Infrastructure Engineer III

Date: Apr 15, 2024

Location: LAKE FOREST, IL, US, 60045-5202

Company: Grainger Businesses

About Grainger:

Grainger is a broad line distributor with operations in North America, Japan and the United Kingdom. We achieve our purpose, We Keep the World Working®, by serving more than 4.5 million customers with multiple products that keep their operations running and their people safe. Grainger also delivers services and solutions, such as technical support and inventory management, to save customers time and money.

We're looking for passionate people who can move our company forward. As one of the 100 Best Companies to Work For, we have a welcoming workplace where you can build a career for yourself while fulfilling our purpose to keep the world working. We embrace new ways of thinking and recognize everyone is an individual. Find your way with Grainger today.

Position Details:

The Infrastructure Engineer specializes in managing AWS-hosted Kubernetes (K8s) platforms engineered primarily for machine learning (ML) training, experimentation, and serving. You are tasked with ensuring a robust and scalable infrastructure that supports advanced ML workloads. Additionally, you will be responsible for the implementation and management of our monitoring ecosystem using Grafana, Loki, Prometheus, and Thanos, as well as maintaining continuous deployment via GitOps best practices with ArgoCD and Flux.

They build, test, implement, configure, tune and support the Kubernetes  infrastructure in the Cloud, including server platforms, storage systems, middleware infrastructure, network, and client technologies.

They pursue the physical design, implementation, and support of major automation solutions in a multiplatform environment, make recommendations for improved usability of automated tools, and identify opportunities for increased adoption of orchestration technologies.
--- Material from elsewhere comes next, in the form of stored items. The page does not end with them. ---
-- ==== Sys2Proof/Syntax.lean ====
section
/-! DEFINITION. The instructions of the Melxo architecture and the steps of the device (spec/opcode_table.json):
one constructor per row. -/

namespace Sys2Proof

/-- A field that names a general register (R287). `rsv` holds the reserved codes 0xF7–0xFD and 0xFF. -/
inductive Opd where
  | v (n : Nat)
  | s (n : Nat)
  | zero
  | lane
  | slice
  | wave
  | group
  | gang
  | pass
  | lit
  | rsv (c : Nat)
deriving DecidableEq, Repr

/-- A predicate field (R291): index, negate bit, and the bits above, which a legal field holds zero. -/
structure PredF where
  idx : Nat
  neg : Bool
  rest : Nat
deriving DecidableEq, Repr

/-- Which instruction stream a path belongs to (R123): wave `w` of a gang (group · waves + wave), the
gang's caster thread, or the handler wave of a core of the package. -/
inductive WaveRef where
  | user (task gang w : Nat)
  | caster (task gang : Nat)
  | handler (core : Nat)
deriving DecidableEq, Repr

/-- A string of bytes, lowest address first. -/
abbrev Bytes := List Byte
/-- A list of numbers. -/
abbrev Nats := List Nat

/-- What a start finds and what the host supplies at step 0x05 (R16, R17, R27, R49): bit d of a die
mask and of the mask of memory-side caches, bit b of the bridge mask (0–1, 0–2, 1–3, 2–3), bit c of the cluster mask, bit n
of the link mask, bit p of a port mask; the width of each port's link in lanes. -/
structure StartInput where
  lifecycle : Nat := 2
  firmware : Bytes := []
  fusedMin : Nat := 0
  dieTrained : Nat := 0xF
  dieRetained : Nat := 0xF
  clusterOk : Nat := 2 ^ 128 - 1
  cacheOk : Nat := 0xF
  bridgeOk : Nat := 0xF
  linkOk : Nat := 0xFFF
  cxlOk : Nat := 0
  cxlRetained : Nat := 0
  cxlWidth : Nats := [16, 16, 16, 16]
  cxlCapacity : Nats := [0, 0, 0, 0]
  ownId : Nat := 0
  hosts : Nats := []
  packages : Nats := []
  privileged : Nats := []
  dram : Nats := []
  junction : Nats := []
deriving DecidableEq, Repr

/-- One access that another endpoint makes at its home on this package (R32). -/
inductive RemoteAccess where
  | load (off n : Nat)
  | store (off : Nat) (data : Bytes)
  | atomic (off : Nat) (op w : Nat) (signed : Bool) (operand : Nat)
  /-- a cell in two pages of the package lies in two parts: the bytes of the first, and the offset of the rest -/
  | axsum (off : Nat) (second : Option (Nat × Nat)) (sum : BitVec 320) (anchor tag : BitVec 16)
  /-- ACQV (0), RELV (1) or VSTAT (2) of a task of a context here, with ACQV's minimum grade or RELV's version (R423) -/
  | version (what ctx task x : Nat)
deriving DecidableEq, Repr

/-- What a fence notice names (R35, R36). -/
inductive FenceTarget where
  | link (pkg n : Nat)
  | die (pkg d : Nat)
  | package (pkg : Nat)
deriving DecidableEq, Repr
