-- ==== Sys2Proof/Machine/Access.lean ====
section
/-! DEFINITION. The one home of every piece of state: how tasks, gangs, waves, paths, slices, cores, clusters
and contexts are found and replaced, the launch packet's fields (R56), and registers (R123, R287). -/

namespace Sys2Proof.Machine

/-- The context of number `c`. -/
def State.ctx? (s : State) (c : Nat) : Option Context := Table.get none s.contexts c

/-- Replace, create or remove context `c`. -/
def State.setCtx (s : State) (c : Nat) (x : Option Context) : State :=
  { s with contexts := s.contexts.set none c x }

/-- Change context `c` when it exists. -/
def State.mapCtx (s : State) (c : Nat) (f : Context → Context) : State := s.setCtx c ((s.ctx? c).map f)

/-- The task with this id. -/
def State.task? (s : State) (t : Nat) : Option Task := s.tasks.find? (fun x => x.id == t)

/-- Replace the task record of the same id. -/
def State.setTask (s : State) (t : Task) : State :=
  { s with tasks := s.tasks.map fun x => if x.id == t.id then t else x }

/-- Change the task of this id. -/
def State.mapTask (s : State) (t : Nat) (f : Task → Task) : State :=
  { s with tasks := s.tasks.map fun x => if x.id == t then f x else x }

/-- The gang of this task and index. -/
def State.gang? (s : State) (t g : Nat) : Option Gang :=
  s.gangs.find? (fun x => x.task == t && x.index == g)

/-- Replace the gang of the same task and index. -/
def State.setGang (s : State) (g : Gang) : State :=
  { s with gangs := s.gangs.map fun x => if x.task == g.task && x.index == g.index then g else x }

/-- Change a gang. -/
def State.mapGang (s : State) (t g : Nat) (f : Gang → Gang) : State :=
  { s with gangs := s.gangs.map fun x => if x.task == t && x.index == g then f x else x }

/-- The cluster of number `c`. -/
def State.cluster (s : State) (c : Nat) : Cluster := s.clusters.get {} c

/-- Replace cluster `c`. -/
def State.setCluster (s : State) (c : Nat) (x : Cluster) : State := { s with clusters := s.clusters.set {} c x }

/-- Change cluster `c`. -/
def State.mapCluster (s : State) (c : Nat) (f : Cluster → Cluster) : State := s.setCluster c (f (s.cluster c))

/-- The handler side of core `c` of the package. -/
def State.core (s : State) (c : Nat) : Core := s.cores.get {} c

/-- Replace core `c`. -/
def State.setCore (s : State) (c : Nat) (x : Core) : State := { s with cores := s.cores.set {} c x }

/-- The die of number `d`. -/
def State.die (s : State) (d : Nat) : Die := nth {} s.dies d

/-- Change die `d`. -/
def State.mapDie (s : State) (d : Nat) (f : Die → Die) : State :=
  { s with dies := setNth s.dies d (f (s.die d)) }

/-- Queue `q`. -/
def State.queue (s : State) (q : Nat) : Queue := s.queues.get {} q

/-- Replace queue `q`. -/
def State.setQueue (s : State) (q : Nat) (x : Queue) : State := { s with queues := s.queues.set {} q x }

/-- A field of the launch packet (R56). -/
def Task.field (t : Task) (off n : Nat) : Nat := fieldAt t.packet off n
/-- Wave entry. -/
def Task.waveEntry (t : Task) : Nat := t.field 0x00 8
/-- Caster entry, 0 for none. -/
def Task.casterEntry (t : Task) : Nat := t.field 0x08 8
/-- Gang count G. -/
def Task.gangCount (t : Task) : Nat := t.field 0x10 4
/-- Groups per gang. -/
def Task.groups (t : Task) : Nat := t.field 0x14 1
/-- Waves per group. -/
def Task.waves (t : Task) : Nat := t.field 0x15 1
/-- Register blocks per wave. -/
def Task.blocks (t : Task) : Nat := t.field 0x16 1
/-- Producer wave index, 0xFF for none. -/
def Task.producer (t : Task) : Nat := t.field 0x17 1
/-- Scratch bytes per gang. -/
def Task.scratch (t : Task) : Nat := t.field 0x18 4
/-- Tiles per gang. -/
def Task.tiles (t : Task) : Nat := t.field 0x1C 1
/-- Banks per gang. -/
def Task.banks (t : Task) : Nat := t.field 0x1D 1
/-- Launch flag bit `i`. -/
def Task.flag (t : Task) (i : Nat) : Bool := bitOf (t.field 0x1E 1) i
/-- Persistent. -/
def Task.persistent (t : Task) : Bool := t.flag 0
/-- Anytime. -/
def Task.anytime (t : Task) : Bool := t.flag 1
/-- Idempotent. -/
def Task.idempotent (t : Task) : Bool := t.flag 2
/-- Signature check. -/
def Task.sigcheck (t : Task) : Bool := t.flag 3
/-- Fill-class. -/
def Task.fillClass (t : Task) : Bool := t.flag 4
/-- Argument block address. -/
def Task.args (t : Task) : Nat := t.field 0x20 8
/-- Liveness table address. -/
def Task.liveness (t : Task) : Nat := t.field 0x28 8
/-- Completion timeline id. -/
def Task.timeline (t : Task) : Nat := t.field 0x30 2
/-- Version region base. -/
def Task.region (t : Task) : Nat := t.field 0x40 8
/-- Slot bytes. -/
def Task.slotBytes (t : Task) : Nat := t.field 0x48 4
/-- Slot count V. -/
def Task.slotCount (t : Task) : Nat := t.field 0x4C 1
/-- Time limit, ns: the packet's, or the ceiling where the packet's is 0 or above it (R69). -/
def Task.timeLimit (t : Task) : Nat :=
  let l := t.field 0x50 8
  if t.limits.timeNs != 0 && (l == 0 || decide (t.limits.timeNs < l)) then t.limits.timeNs else l
/-- Energy limit, µJ (R69). -/
def Task.energyLimit (t : Task) : Nat :=
  let l := t.field 0x58 8
  if t.limits.energyUj != 0 && (l == 0 || decide (t.limits.energyUj < l)) then t.limits.energyUj else l
/-- Ingot planes per cluster. -/
def Task.planes (t : Task) : Nat := t.field 0x60 2

/-- A wave of a gang, a caster thread, or a core's handler wave (R123, R135, R252). -/
def State.wave? (s : State) : WaveRef → Option Wave
  | .user t g w => (s.gang? t g).bind fun x => x.waves[w]?
  | .caster t g => (s.gang? t g).map (·.caster)
  | .handler c => (s.core c).wave

/-- Replace a wave. -/
def State.setWave (s : State) (r : WaveRef) (w : Wave) : State :=
  match r with
  | .user t g i => s.mapGang t g fun x => { x with waves := setNth x.waves i w }
  | .caster t g => s.mapGang t g fun x => { x with caster := w }
  | .handler c => s.setCore c { s.core c with wave := some w }

/-- Path `p` of a wave. -/
def Wave.path (w : Wave) (p : Nat) : Path := nth {} w.paths p

/-- Replace path `p`. -/
def Wave.setPath (w : Wave) (p : Nat) (x : Path) : Wave := { w with paths := setNth w.paths p x }

/-- Slice `i` of a wave. -/
def Wave.slice (w : Wave) (i : Nat) : Slice := nth {} w.slices i

/-- Replace slice `i`. -/
def Wave.setSlice (w : Wave) (i : Nat) (x : Slice) : Wave := { w with slices := setNth w.slices i x }

/-- Change slice `i`. -/
def Wave.mapSlice (w : Wave) (i : Nat) (f : Slice → Slice) : Wave := w.setSlice i (f (w.slice i))

/-- A slice whose four lanes have all ended is exited (R129). -/
def Slice.exited (x : Slice) : Bool := x.ended == 0xF

/-- The slices of a path, exited ones left out, rising. -/
def Wave.pathSlices (w : Wave) (p : Nat) : Nats :=
  (bitsBelow 8 (w.path p).slices.toNat).filter fun i => !(w.slice i).exited

/-- Live slices of a wave (R127). -/
def Wave.liveSlices (w : Wave) : Nats := (upto 8).filter fun i => !(w.slice i).exited

/-- A wave has ended when all its lanes have (R129). -/
def Wave.finished (w : Wave) : Bool := w.liveSlices == []

/-- The lanes that the split stacks of a list of slices enable and that have not ended (R125). -/
def Wave.enabledLanes (w : Wave) (sl : Nats) : Word :=
  BitVec.ofNat 32 ((sl.map fun i => atSlice ((w.slice i).enabled &&& ~~~(w.slice i).ended) i).sum)

/-- A path's ACTIVE as its slices and SLEEP give it (R125). -/
def Wave.refreshActive (w : Wave) (p : Nat) : Wave :=
  let x := w.path p
  w.setPath p { x with active := w.enabledLanes (bitsBelow 8 x.slices.toNat) &&& ~~~x.sleep }

/-- The key of lane `l` of vector register `r`. -/
def vkey (r l : Nat) : Nat := 32 * r + l

/-- Read a lane of a vector register. -/
def Wave.getV (w : Wave) (r l : Nat) : RegVal := w.vregs.get {} (vkey r l)

/-- Write a lane of a vector register. -/
def Wave.setV (w : Wave) (r l : Nat) (v : RegVal) : Wave := { w with vregs := w.vregs.set {} (vkey r l) v }

/-- Read a scalar register of slice `i`. -/
def Wave.getS (w : Wave) (r i : Nat) : RegVal := (w.slice i).regs.get {} r

/-- Write a scalar register of slice `i`. -/
def Wave.setS (w : Wave) (r i : Nat) (v : RegVal) : Wave :=
  w.mapSlice i fun x => { x with regs := x.regs.set {} r v }

/-- Predicate `p`: p0 reads all ones (R123). -/
def Wave.pred (w : Wave) (p : Nat) : Word := if p = 0 then 0xFFFFFFFF else w.preds.get 0 p

/-- Write predicate `p` in the lanes of `mask`: writes to p0 are discarded (R123, R323). -/
def Wave.setPred (w : Wave) (p : Nat) (mask v : Word) : Wave :=
  if p = 0 then w else { w with preds := w.preds.set 0 p ((w.pred p &&& ~~~mask) ||| (v &&& mask)) }

/-- Predicate field value over 32 lanes, with its negation (R291). -/
def Wave.predF (w : Wave) (p : PredF) : Word := if p.neg then ~~~(w.pred p.idx) else w.pred p.idx

/-- Read a lane of an exact sum. -/
def Wave.getX (w : Wave) (x l : Nat) : XSum := w.xsums.get {} (32 * x + l)

/-- Write a lane of an exact sum. -/
def Wave.setX (w : Wave) (x l : Nat) (v : XSum) : Wave := { w with xsums := w.xsums.set {} (32 * x + l) v }

/-- OR flags into a path's STICKY (R152). -/
def Wave.orSticky (w : Wave) (p : Nat) (f : Flags) : Wave :=
  w.setPath p { w.path p with sticky := (w.path p).sticky ||| f }

/-- The fields of MODE (R292). -/
def modeG (m : BitVec 24) : Nat := bitsOf m.toNat 3 0
/-- Guard negate. -/
def modeGN (m : BitVec 24) : Bool := bitOf m.toNat 4
/-- Element type code. -/
def modeT (m : BitVec 24) : Nat := bitsOf m.toNat 9 5
/-- Rounding. -/
def modeRM (m : BitVec 24) : Nat := bitsOf m.toNat 12 10
/-- Saturation. -/
def modeSAT (m : BitVec 24) : Bool := bitOf m.toNat 13
/-- Scope. -/
def modeSCOPE (m : BitVec 24) : Nat := bitsOf m.toNat 16 14
/-- Subnormals. -/
def modeDN (m : BitVec 24) : Bool := bitsOf m.toNat 18 17 == 1
/-- Dither row. -/
def modeDR (m : BitVec 24) : Nat := bitsOf m.toNat 21 19

/-- Whether a MODE value holds no reserved field or value (R292). -/
def modeLegal (m : Nat) : Bool :=
  decide (bitsOf m 23 22 = 0) && decide (bitsOf m 18 17 < 2) && decide (bitsOf m 16 14 < 6)
    && decide (bitsOf m 12 10 < 6) && decide (bitsOf m 9 5 < 16)

/-- The guard of one slice as a mask of all lanes (R294). -/
def Wave.guard (w : Wave) (m : BitVec 24) : Word :=
  if modeGN m then ~~~(w.pred (modeG m)) else w.pred (modeG m)

/-- Active (R274): the lanes of ACTIVE, all in the path's slices, that each slice's guard selects. -/
def Wave.activeLanes (w : Wave) (p : Nat) : Word :=
  (w.path p).active &&&
    BitVec.ofNat 32 (((w.pathSlices p).map fun i => atSlice (sliceLanes (w.guard (w.slice i).mode) i) i).sum)

/-- The kind of word `k` of a buffered line (R276). -/
def LineBuf.kind (l : LineBuf) (k : Nat) : Nat :=
  lineKind (nth 0 l.words 0).toNat (nth 0 l.words 1).toNat k

/-- Word `k` of a buffered line. -/
def LineBuf.word (l : LineBuf) (k : Nat) : Word := nth 0 l.words k

/-- Whether an address lies in the buffered line. -/
def LineBuf.holds (l : LineBuf) (pc : DWord) : Bool := decide (l.base.toNat / 128 = pc.toNat / 128)

/-- The word index of an address in its line. -/
def wordIx (pc : DWord) : Nat := pc.toNat % 128 / 4

/-- The address at which fetch continues after word `k` of a line (R278): the next word that is not fill,
or word 2 of the next line. -/
def LineBuf.after (l : LineBuf) (k : Nat) : DWord :=
  match (upto 32).find? (fun i => decide (k < i) && l.kind i != 3) with
  | some i => l.base + BitVec.ofNat 64 (4 * i)
  | none => l.base + BitVec.ofNat 64 136

/-- The literal words that directly follow word `k` inside the clause (R290), at most `fuel`. -/
def LineBuf.literals (l : LineBuf) (last : Nat) : Nat → Nat → List Word
  | 0, _ => []
  | fuel + 1, k =>
    if k + 1 ≤ last ∧ l.kind (k + 1) = 2 then l.word (k + 1) :: l.literals last fuel (k + 1) else []

/-! ### What stands at a path's PC (R276, R278, R281) -/

/-- The word at an offset of a buffered line as the machine meets it: a clause header outside a clause, an
instruction inside one, and otherwise a word that is not decoded (R278, R286, R290, R296). -/
def LineBuf.meets (l : LineBuf) (clause : Option Clause) (k : Nat) : Instr :=
  match clause with
  | none => if l.kind k = 1 then .clauseHeader (l.word k).toNat else .unassignedOpcode (l.word k).toNat
  | some c =>
    if k ≤ c.last ∧ l.kind k = 0 then
      (match decodeWord (l.word k).toNat with
      | .ok i => i
      | .error _ => .unassignedOpcode (l.word k).toNat)
    else .unassignedOpcode (l.word k).toNat

/-- What a path meets at its PC, when its fetch buffer holds the line. -/
def Path.meets (p : Path) : Option Instr :=
  match p.buf with
  | some l => if l.holds p.pc then some (l.meets p.clause (wordIx p.pc)) else none
  | none => none

/-! ### Directories and timelines -/

/-- The version directory of a task (R204). -/
def State.dir? (s : State) (t : Nat) : Option Directory := s.dirs.find? (fun d => d.task == t)

/-- Change a task's directory. -/
def State.mapDir (s : State) (t : Nat) (f : Directory → Directory) : State :=
  { s with dirs := s.dirs.map fun d => if d.task == t then f d else d }

/-! ### Records -/

/-- STATE codes of a path (R125). -/
def PathState.code : PathState → Nat
  | .free => 0
  | .run => 1
  | .blocked => 2
  | .regang => 3
  | .halted => 4

/-- The 24 bytes of a path record (R125). -/
def Path.record (x : Path) (index : Nat) : Bytes :=
  leBytes 8 (index + 2 ^ 32 * x.sticky.toNat + 2 ^ 53 * x.state.code + 2 ^ 56 * x.slices.toNat)
    ++ leBytes 4 x.active.toNat ++ leBytes 4 x.sleep.toNat ++ leBytes 8 x.pc.toNat

/-- The 64 bytes of a fault record (R254). -/
def FaultRec.bytes (r : FaultRec) : Bytes :=
  leBytes 1 r.code
    ++ leBytes 1 (r.imprecise.toNat + 2 * r.exited.toNat + 4 * r.caster.toNat + 8 * r.nested.toNat
        + 16 * r.haltPending.toNat + 32 * r.ladle.toNat)
    ++ leBytes 1 r.disposition ++ leBytes 1 r.lane ++ leBytes 4 r.task ++ leBytes 4 r.gang ++ leBytes 1 r.group
    ++ leBytes 1 r.slot ++ leBytes 2 r.core ++ leBytes 8 r.pc.toNat ++ leBytes 8 r.addr.toNat
    ++ (if r.caster then List.replicate 24 0 else r.path.record r.pathIx)
    ++ leBytes 4 r.done.toNat ++ leBytes 1 r.cause ++ leBytes 1 r.outer ++ leBytes 2 r.lost

/-- Drop from a list of performed numbers those that the counter takes up in order. -/
def advance : Nat → Nat → Nats → Nat × Nats
  | 0, r, l => (r, l)
  | fuel + 1, r, l => if l.contains (r + 1) then advance fuel (r + 1) (l.filter (· != r + 1)) else (r, l)

/-- Take the next number (R223). -/
def Timeline.take (t : Timeline) : Timeline := { t with taken := t.taken + 1 }

/-- Operation `n` is performed: the counter reaches every number whose predecessors all are (R223). -/
def Timeline.perform (t : Timeline) (n : Nat) : Timeline :=
  if t.fenced ∨ n ≤ t.reached then t
  else
    let (r, l) := advance (t.performed.length + 1) t.reached (t.performed ++ [n])
    { t with reached := r, performed := l }

end Sys2Proof.Machine
end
At Grainger, our team members have an opportunity to work in one of the largest SAP-centric and complex, 24x7, E-commerce environments and gain knowledge and experience with many SAP and other application modules running on-prem and in the Cloud. Our Machine Learning Operations team is seeking an experienced Platform or Site Reliability Engineer to support the ML Platform.

 

You Will:

  • Maintain and optimize Kubernetes clusters on AWS tailored for ML workloads, ensuring they are optimized for high-performance computing tasks such as training and serving ML models.
  • Deploy and manage monitoring tools including Grafana, Loki, Prometheus, and Thanos to ensure system health and performance visibility.
  • Maintain continuous deployment systems using ArgoCD and Flux, implementing GitOps workflows for operational efficiency.
  • Develop comprehensive documentation, user guides, and tutorials specifically tailored for ML practitioners utilizing the K8s platform.
  • Deliver training sessions and workshops for a diverse userbase, enhancing their ability to use the Kubernetes platform and associated tooling effectively.
  • Collaborate closely with development teams to enhance CI/CD pipelines and implement cloud-native solutions.
  • Actively manage Kubernetes resources including networking, storage, and security configurations.
  • Evaluate and implement updates within the Kubernetes ecosystem, applying best practices to maintain and enhance platform robustness.

 

You Have:

 

  • Bachelor’s degree in information technology, computer science, or related field.
  • 4+ years’ experience with Kubernetes.
    • 4+ years’ experience with Prometheus is a plus.
    • 2+ years’ experience with GitOps practices is a plus.
  • Must be self-motivated with strong team, interpersonal and communication skills (both verbal and written), and maintain a positive attitude. Moderate autonomy, usually supervised depending on the project being worked on.
  • Strong problem-solving, analytical skills, debugging/resolution skills, and the ability to think algorithmically.
  • Solid understanding of mission-critical production environments, including the requirement for high availability and team-oriented 24x7 support capabilities.
  • Strong time management skills with the ability to prioritize multiple projects simultaneously in an Agile environment. 

Rewards and Benefits:

With benefits starting day one, Grainger is committed to your safety, health and wellbeing. Our programs provide choice and flexibility to meet our team members' individual needs. Check out some of the rewards available to you at Grainger.

  • Medical, dental, vision, and life insurance plans
  • Paid time off (PTO) and 6 company holidays per year
  • Automatic 6% 401(k) company contribution each pay period
  • Employee discounts, parental leave, 3:1 match on donations and tuition reimbursement
  • A comprehensive set of emotional, financial, physical and social wellbeing programs

DEI Statement:

We are committed to equal employment opportunity regardless of race, color, ancestry, religion, sex, national origin, sexual orientation, age, citizenship, marital status, disability, gender, gender identity or expression, or veteran status. We are proud to be an equal opportunity workplace.